With 95% confidence, we may say that the true population coefficient falls within this range. This indicates that for every one-unit rise in median property value (in USD), the log-odds of living in a ‘highIncome’ neighborhood are projected to increase between 1.29e-05 and 1.38e-05, while all other factors remain constant.
The fact that the whole interval is above zero indicates that the’median_house_value’ variable has a statistically significant positive influence on the chance of living in a ‘highIncome’ neighborhood. In other words, when the median property value rises, the likelihood of living in a ‘highIncome’ neighborhood rises as well, and this association is statistically validated.
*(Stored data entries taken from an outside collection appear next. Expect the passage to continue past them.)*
/-- What a MemRead inside the map returns: the element, where it was written; the engine does not change
(20_memory R58). -/
def Obligations.ElementReads : Prop :=
  ∀ (s : State) (i : Nat) (p : Byte) (q : Word),
    (i < s.sizes.wmem → s.wmem.read i = some p →
      step (s.given (.memRead 0 i 8)) = .next { s with returned := s.returned ++ [⟨8, p⟩] }) ∧
    (i < s.sizes.xmem → s.xmem.read i = some p →
      step (s.given (.memRead 1 i 8)) = .next { s with returned := s.returned ++ [⟨8, p⟩] }) ∧
    (i < s.sizes.ymem → s.ymem.read i = some p →
      step (s.given (.memRead 2 i 8)) = .next { s with returned := s.returned ++ [⟨8, p⟩] }) ∧
    (i < s.sizes.qmem → s.qmem.read i = some q →
      step (s.given (.memRead 3 i 32)) = .next { s with returned := s.returned ++ [⟨32, q⟩] })

/-- A MemRead of an element that nothing has written goes on and returns some pattern of the element's width; the model's
choice among the two readings of U1 (log 4). -/
def Obligations.UnwrittenReadGoesOn : Prop :=
  ∀ (s : State) (space : Space) (i : Nat), i < s.sizes.ofSpace space →
    ∃ v : BitVec space.width,
      step (s.given (.memRead space.id i space.width)) =
        .next { s with returned := s.returned ++ [⟨space.width, v⟩] }

/-- A read returns the latest earlier write to the same element, whatever the space and the pattern (20_memory R66). -/
def Obligations.ReadAfterWrite : Prop :=
  ∀ (s t : State) (space : Space) (i : Nat) (p : BitVec space.width),
    step (s.given (.memWrite space.id i ⟨space.width, p⟩)) = .next t →
    step (t.given (.memRead space.id i space.width)) =
      .next { t with returned := t.returned ++ [⟨space.width, p⟩] }

/-- A transaction outside the map has no next state: it stops by name (20_memory R64; which stop is the model's choice,
log 8). -/
def Obligations.OutsideTheMapStops : Prop :=
  ∀ (s : State) (n sp i w : Nat) (p : Pattern) (space : Space) (r : Reg),
    (10 < n → step (s.given (.regWrite n p)) = .fault .unmappedRegister ∧
      step (s.given (.regRead n)) = .fault .unmappedRegister) ∧
    (3 < sp → step (s.given (.memWrite sp i p)) = .fault .unmappedSpace ∧
      step (s.given (.memRead sp i w)) = .fault .unmappedSpace) ∧
    (s.sizes.ofSpace space ≤ i → step (s.given (.memWrite space.id i p)) = .fault .indexOutOfRange ∧
      step (s.given (.memRead space.id i w)) = .fault .indexOutOfRange) ∧
    (p.width ≠ r.width → step (s.given (.regWrite r.number p)) = .refused .wrongWidth) ∧
    (i < s.sizes.ofSpace space → p.width ≠ space.width →
      step (s.given (.memWrite space.id i p)) = .refused .wrongWidth)

/-- The pseudo-instruction `ldgrid` writes the element of row p and column j of its grid at index p*Q+j, and writes
nothing else (30_encoding R85, 00_scope R12). -/
def Obligations.LdgridIsRowMajor : Prop :=
  ∀ (sp : Space) (g : List (List Int)) (q : Nat) (ts : List Transaction), gridCols g = some q →
    scriptLdgrid sp g = some ts → ts.length = g.length * q ∧
    ∀ (p j : Nat) (row : List Int) (v : Int), g[p]? = some row → row[j]? = some v →
      ts[p * q + j]? = some (scriptWm sp (p * q + j) v)

/-! ### The whole machine -/

/-- The invariant of the machine is kept by every step, from every state that has it: the sizes stay at least 1, the
memories stay in canonical form inside their sizes, and a valid flag at 1 stands for a layer that fits and whose weights
are all legal (10_state R31, R32, R37). -/
def Obligations.StepKeepsInvariant : Prop :=
  ∀ s t : State, s.Inv → step s = .next t → t.Inv

/-- The state after reset has the invariant. -/
def Obligations.ResetHasInvariant : Prop := State.reset.Inv

/-- From every state whose host stays inside the map, every number of steps goes on: the engine never stops by itself
(20_memory R64, 40_ternary_matmul R103; that it goes on in place when the host has nothing more is the model's choice,
log 9). -/
def Obligations.HostInsideTheMapNeverStops : Prop :=
  ∀ (s : State) (k : Nat), s.HostWf → ∃ t, Host.Core.run Sys2Proof.core k s = .next t ∧ t.HostWf

/-- No step changes the capacities, which are configuration (00_scope R9, R23); that State holds them is the model's
choice (log 3). -/
def Obligations.SizesNeverChange : Prop :=
  ∀ s t : State, step s = .next t → t.sizes = s.sizes

/-- What clears a valid flag: a host write to a parameter of that unit, a failing BUILD of that unit, or reset; nothing
else (10_state R32, R35). -/
def Obligations.FlagClearedOnlyByItsUnit : Prop :=
  ∀ (s t : State) (e : Event) (rest : List Event), s.inputs = e :: rest → step s = .next t →
    (s.status.blValid = true → t.status.blValid = false →
      e = .reset ∨ (e = commandEvent (encode .blBuild) ∧ t.status.code ≠ .ok) ∨
      (∃ n v, (n = 2 ∨ n = 3 ∨ n = 4) ∧ e = .transaction (.regWrite n v)) ∨
      (∃ i p, e = .transaction (.memWrite 0 i p))) ∧
    (s.status.rnValid = true → t.status.rnValid = false →
      e = .reset ∨ (e = commandEvent (encode .rnBuild) ∧ t.status.code ≠ .ok) ∨
      (∃ n v, (n = 5 ∨ n = 6) ∧ e = .transaction (.regWrite n v)) ∨
      (∃ i p, e = .transaction (.memWrite 3 i p)))

/-- What sets a valid flag: a BUILD of that unit that ends OK; nothing else (10_state R35). -/
def Obligations.FlagSetOnlyByItsBuild : Prop :=
  ∀ s t : State, step s = .next t →
    (s.status.blValid = false → t.status.blValid = true →
      ∃ rest, s.inputs = commandEvent (encode .blBuild) :: rest ∧ t.status.code = .ok) ∧
    (s.status.rnValid = false → t.status.rnValid = true →
      ∃ rest, s.inputs = commandEvent (encode .rnBuild) :: rest ∧ t.status.code = .ok)

/-- While a flag stays 1 its layer is immutable (10_state R31, R32). -/
def Obligations.LayerImmutableWhileValid : Prop :=
  ∀ s t : State, step s = .next t →
    (s.status.blValid = true → t.status.blValid = true →
      t.wRows = s.wRows ∧ t.wCols = s.wCols ∧ t.shift = s.shift ∧ t.wmem = s.wmem) ∧
    (s.status.rnValid = true → t.status.rnValid = true →
      t.nDim = s.nDim ∧ t.eps = s.eps ∧ t.qmem = s.qmem)

/-- The state after reset: every register 0, CODE OK, no layer, no element of any memory written (10_state R44). -/
def Obligations.ResetLeavesRegistersZero : Prop :=
  State.reset.status.word = 0 ∧ State.reset.wRows = 0 ∧ State.reset.wCols = 0 ∧ State.reset.shift = 0 ∧
  State.reset.nDim = 0 ∧ State.reset.eps = 0 ∧ State.reset.xRows = 0 ∧ State.reset.xCols = 0 ∧
  State.reset.opa = 0 ∧ State.reset.res = 0 ∧
  ∀ i, State.reset.wmem.read i = none ∧ State.reset.xmem.read i = none ∧ State.reset.ymem.read i = none ∧
    State.reset.qmem.read i = none

/-- The reset event between transactions leaves the state of R44; sizes and the host's side stay
(70_reset_and_hazards R168 to R170; that the event stands among the inputs is the model's choice, log 10). -/
def Obligations.ResetEventGivesResetState : Prop :=
  ∀ (s : State) (rest : List Event), s.inputs = .reset :: rest →
    ∃ t, step s = .next t ∧ t.status.word = 0 ∧ t.wRows = 0 ∧ t.wCols = 0 ∧ t.shift = 0 ∧ t.nDim = 0 ∧ t.eps = 0 ∧
      t.xRows = 0 ∧ t.xCols = 0 ∧ t.opa = 0 ∧ t.res = 0 ∧
      (∀ i, t.wmem.read i = none ∧ t.xmem.read i = none ∧ t.ymem.read i = none ∧ t.qmem.read i = none) ∧
      t.sizes = s.sizes ∧ t.inputs = rest ∧ t.returned = s.returned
Linear Regression / Multiple linear regression :
multi_var_model <- lm(median_house_value ~ median_income + population + total_bedrooms, data = housing)
summary(multi_var_model)
##
## Call:
## lm(formula = median_house_value ~ median_income + population +
## total_bedrooms, data = housing)
##
## Residuals:
## Min 1Q Median 3Q Max
## -542542 -54418 -13494 37880 744280
##
## Coefficients:
## Estimate Std. Error t value Pr(>|t|)
## (Intercept) 41074.909 1493.752 27.50 <2e-16 ***
## median_income 42105.204 299.954 140.37 <2e-16 ***
## population -34.227 1.049 -32.62 <2e-16 ***
## total_bedrooms 95.868 2.822 33.98 <2e-16 ***
## ---
## Signif. codes: 0 '***' 0.001 '**' 0.01 '*' 0.05 '.' 0.1 ' ' 1
##
## Residual standard error: 81410 on 20429 degrees of freedom
## (207 observations deleted due to missingness)
## Multiple R-squared: 0.5028, Adjusted R-squared: 0.5027
## F-statistic: 6885 on 3 and 20429 DF, p-value: < 2.2e-16
###Conclusion :
In summary, this multiple linear regression model is statistically significant and indicates that population, median income, and total number of bedrooms are important predictors of median house values. The residuals, however, show that there is still some inexplicable fluctuation in home values. To take into consideration more elements that affect house prices, more research and model improvement could be required.
For further analysis and more accurate prediction we can consider random forest and decision regression.